DIRECTIONS FOR THIS TASK | Exactly how many lines in this listing contain "rspData"? Only the number is needed.

RECORDS TO USE |
/-! ### setKvalid -/

@[simp] theorem State.setKvalid_rk (b : Bool) : (s.setKvalid b).rk = s.rk := rfl
@[simp] theorem State.setKvalid_kvalid (b : Bool) : (s.setKvalid b).kvalid = b := rfl
@[simp] theorem State.setKvalid_c (b : Bool) : (s.setKvalid b).c = s.c := rfl
@[simp] theorem State.setKvalid_d (b : Bool) : (s.setKvalid b).d = s.d := rfl
@[simp] theorem State.setKvalid_l (b : Bool) : (s.setKvalid b).l = s.l := rfl
@[simp] theorem State.setKvalid_r (b : Bool) : (s.setKvalid b).r = s.r := rfl
@[simp] theorem State.setKvalid_dir (b : Bool) : (s.setKvalid b).dir = s.dir := rfl
@[simp] theorem State.setKvalid_ph (b : Bool) : (s.setKvalid b).ph = s.ph := rfl
@[simp] theorem State.setKvalid_cnt (b : Bool) : (s.setKvalid b).cnt = s.cnt := rfl
@[simp] theorem State.setKvalid_rspValid (b : Bool) : (s.setKvalid b).rspValid = s.rspValid := rfl
@[simp] theorem State.setKvalid_rspErr (b : Bool) : (s.setKvalid b).rspErr = s.rspErr := rfl
@[simp] theorem State.setKvalid_rspData (b : Bool) : (s.setKvalid b).rspData = s.rspData := rfl
@[simp] theorem State.setKvalid_inputs (b : Bool) : (s.setKvalid b).inputs = s.inputs := rfl

/-! ### goto -/

@[simp] theorem State.goto_rk (p : Phase) (n : Fin 16) : (s.goto p n).rk = s.rk := rfl
@[simp] theorem State.goto_kvalid (p : Phase) (n : Fin 16) : (s.goto p n).kvalid = s.kvalid := rfl
@[simp] theorem State.goto_c (p : Phase) (n : Fin 16) : (s.goto p n).c = s.c := rfl
@[simp] theorem State.goto_d (p : Phase) (n : Fin 16) : (s.goto p n).d = s.d := rfl
@[simp] theorem State.goto_l (p : Phase) (n : Fin 16) : (s.goto p n).l = s.l := rfl
@[simp] theorem State.goto_r (p : Phase) (n : Fin 16) : (s.goto p n).r = s.r := rfl
@[simp] theorem State.goto_dir (p : Phase) (n : Fin 16) : (s.goto p n).dir = s.dir := rfl
@[simp] theorem State.goto_ph (p : Phase) (n : Fin 16) : (s.goto p n).ph = p := rfl
@[simp] theorem State.goto_cnt (p : Phase) (n : Fin 16) : (s.goto p n).cnt = n := rfl
@[simp] theorem State.goto_rspValid (p : Phase) (n : Fin 16) : (s.goto p n).rspValid = s.rspValid := rfl
@[simp] theorem State.goto_rspErr (p : Phase) (n : Fin 16) : (s.goto p n).rspErr = s.rspErr := rfl
@[simp] theorem State.goto_rspData (p : Phase) (n : Fin 16) : (s.goto p n).rspData = s.rspData := rfl
@[simp] theorem State.goto_inputs (p : Phase) (n : Fin 16) : (s.goto p n).inputs = s.inputs := rfl

/-! ### clearResponse -/

@[simp] theorem State.clearResponse_rk : (s.clearResponse).rk = s.rk := rfl
@[simp] theorem State.clearResponse_kvalid : (s.clearResponse).kvalid = s.kvalid := rfl
@[simp] theorem State.clearResponse_c : (s.clearResponse).c = s.c := rfl
@[simp] theorem State.clearResponse_d : (s.clearResponse).d = s.d := rfl
@[simp] theorem State.clearResponse_l : (s.clearResponse).l = s.l := rfl
@[simp] theorem State.clearResponse_r : (s.clearResponse).r = s.r := rfl
@[simp] theorem State.clearResponse_dir : (s.clearResponse).dir = s.dir := rfl
@[simp] theorem State.clearResponse_ph : (s.clearResponse).ph = s.ph := rfl
@[simp] theorem State.clearResponse_cnt : (s.clearResponse).cnt = s.cnt := rfl
@[simp] theorem State.clearResponse_rspValid : (s.clearResponse).rspValid = false := rfl
@[simp] theorem State.clearResponse_rspErr : (s.clearResponse).rspErr = .ok := rfl
@[simp] theorem State.clearResponse_rspData : (s.clearResponse).rspData = 0#64 := rfl
@[simp] theorem State.clearResponse_inputs : (s.clearResponse).inputs = s.inputs := rfl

REPLY TO THE TASK | 3